我们将超声测量的 2 至 3 期腹围减少≥0.67 标准差评分(SDS)定义为胎儿生长减速(FGD),将 0-2 岁体重增加≥0.67 SDS 定义为快速出生后体重增长(Rapid Postnatal Weight Gain,RPWG)。在 GUSTO 母婴队列中,我们将 797 名儿童分为四组:FGD 组(14.2%)、RPWG 组(23.3%)、两者均有组(不匹配,10.7%)或两者均无组(参考组,51.8%)。我们通过调整混杂因素并与参考组比较,来检测这些生长组与儿童时期心血管代谢生物标志物的相关性:磁共振成像(Magnetic Resonance Imaging,MRI)测量的腹部脂肪(n=262)、肝脏脂肪(n=216)、肌内脂肪(n=227)、定量磁共振测量的总体体脂百分比(Body Fat Percentage,BF%)(n=310)、稳态模型评估的胰岛素抵抗(Homeostasis Model Assessment of Insulin Resistance,HOMA-IR)(n=323)、动脉壁厚度(n=422)和硬度(n=443),以及血压轨迹(3-6 岁)。

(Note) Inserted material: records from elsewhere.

-- ==== Sys2Proof/Laws/FramePair.lean ====
section
/-! SUPPORT. Frames of the Tether and Trail commands. -/

namespace Sys2Proof.Machine
open Sys2Proof

/-! ### PairMsgs -/

theorem sendHello_fr (s : State) (token : List Byte) : ChangesOnly [.sec, .pair, .mesh, .free] s (sendHello s token) := by
  unfold sendHello
  try dsimp only
  refine ChangesOnly.step (sendT_fr _ _) (by decide) ?_
  refine ChangesOnly.step (upPair_fr _ _) (by decide) ?_
  refine ChangesOnly.step (freshKey_fr _) (by decide) ?_
  exact ChangesOnly.refl _ _

theorem pairSession_fr (s : State) (serial : Nat) (node : Nat) (pub : List Byte) : ChangesOnly [.sec, .pair] s (pairSession s serial node pub) := by
  unfold pairSession
  try dsimp only
  refine ChangesOnly.step (upPair_fr _ _) (by decide) ?_
  refine ChangesOnly.step (upSec_fr _ _) (by decide) ?_
  exact ChangesOnly.refl _ _

theorem sendKeys_fr (s : State) (l : List (Nat × Machine.Volume)) : ChangesOnly [.sec, .pair, .mesh, .free] s (sendKeys s l) := by
  unfold sendKeys
  try dsimp only
  refine ChangesOnly.foldl (fun _ _ => ?_) ?_
  · refine ChangesOnly.step (sendKey_fr _ _ _ _ _ _) (by decide) ?_
    exact ChangesOnly.refl _ _
  · exact ChangesOnly.refl _ _

theorem refusePair_fr (s : State) (r : Machine.Reply) : ChangesOnly [.tsk, .med, .sec, .pair] s (refusePair s r) := by
  unfold refusePair
  try dsimp only
  split
  · exact ChangesOnly.refl _ _
  · refine ChangesOnly.ite ?_ ?_
    · refine ChangesOnly.step (soloAgain_fr _) (by decide) ?_
      refine ChangesOnly.step (finish_fr _ _ _) (by decide) ?_
      exact ChangesOnly.refl _ _
    · refine ChangesOnly.step (upPair_fr _ _) (by decide) ?_
      refine ChangesOnly.step (finish_fr _ _ _) (by decide) ?_
      exact ChangesOnly.refl _ _

theorem startHandback_fr (s : State) (delta : Bool) : ChangesOnly [.sec, .pair, .mesh, .free] s (startHandback s delta) := by
  unfold startHandback
  try dsimp only
  refine ChangesOnly.step (upPair_fr _ _) (by decide) ?_
  refine ChangesOnly.step (sendKeys_fr _ _) (by decide) ?_
  exact ChangesOnly.refl _ _

theorem agreePair_fr (s : State) (p : Machine.Pairing) (serial : Nat) (node : Nat) (pub : List Byte) : ChangesOnly [.med, .sec, .pair, .mesh, .free] s (agreePair s p serial node pub) := by
  unfold agreePair
  try dsimp only
  refine ChangesOnly.ite ?_ ?_
  · refine ChangesOnly.step (sendKeys_fr _ _) (by decide) ?_
    refine ChangesOnly.ite ?_ ?_
    · refine ChangesOnly.step (startCkpt_fr _) (by decide) ?_
      refine ChangesOnly.step (upPair_fr _ _) (by decide) ?_
      refine ChangesOnly.step (pairSession_fr _ _ _ _) (by decide) ?_
      exact ChangesOnly.refl _ _
    · refine ChangesOnly.step (upPair_fr _ _) (by decide) ?_
      refine ChangesOnly.step (pairSession_fr _ _ _ _) (by decide) ?_
      exact ChangesOnly.refl _ _
  · refine ChangesOnly.step (startHandback_fr _ _) (by decide) ?_
    refine ChangesOnly.step (upPair_fr _ _) (by decide) ?_
    refine ChangesOnly.step (pairSession_fr _ _ _ _) (by decide) ?_
    exact ChangesOnly.refl _ _

theorem judgeHello_fr (s : State) (m : Machine.TMsg) : ChangesOnly [.tsk, .med, .sec, .pair, .mesh, .free] s (judgeHello s m) := by
  unfold judgeHello
  try dsimp only
  split
  · refine ChangesOnly.ite ?_ ?_
    · exact ChangesOnly.refl _ _
    · split
      · refine ChangesOnly.step (refusePair_fr _ _) (by decide) ?_
        exact ChangesOnly.refl _ _
      · refine ChangesOnly.step (agreePair_fr _ _ _ _ _) (by decide) ?_
        exact ChangesOnly.refl _ _
  · exact ChangesOnly.refl _ _

theorem onHello_fr (s : State) (m : Machine.TMsg) : ChangesOnly [.tsk, .med, .sec, .pair, .mesh, .free] s (onHello s m) := by
  unfold onHello
  try dsimp only
  split
  · refine ChangesOnly.ite ?_ ?_
    · refine ChangesOnly.step (judgeHello_fr _ _) (by decide) ?_
      exact ChangesOnly.refl _ _
    · refine ChangesOnly.ite ?_ ?_
      · refine ChangesOnly.step (upPair_fr _ _) (by decide) ?_
        exact ChangesOnly.refl _ _
      · refine ChangesOnly.ite ?_ ?_
        · refine ChangesOnly.step (pairSession_fr _ _ _ _) (by decide) ?_
          refine ChangesOnly.ite ?_ ?_
          · refine ChangesOnly.step (sendHello_fr _ _) (by decide) ?_
            exact ChangesOnly.refl _ _
          · exact ChangesOnly.refl _ _
        · exact ChangesOnly.refl _ _
  · exact ChangesOnly.refl _ _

各组儿童的平均出生体重及标准差如下:FGD 组(3.11±0.38kg)、RPWG 组(3.03±0.37kg)、不匹配组(2.87±0.31kg)、参考组(3.30±0.36kg)。FGD 组儿童的血压轨迹升高,但 BF% 无相应增加。RPWG 组儿童的体脂分布发生改变,BF%较高[BF=4.26%,95%置信区间(Confidence Interval,CI)(2.34,6.19)],HOMA-IR 升高 0.28 单位(0.11,0.45)],血压轨迹也升高。不匹配组儿童的脂肪含量没有增加,但异位脂肪增加,HOMA-IR 升高[0.29 单位(0.04,0.55)],血压轨迹最高。即使在排除了小于胎龄儿后,这些相关性仍然存在。
FGD 与快速的出生后体重增长相结合与儿童时期心血管代谢风险生物标志物升高相关,而 BF% 没有相应增加。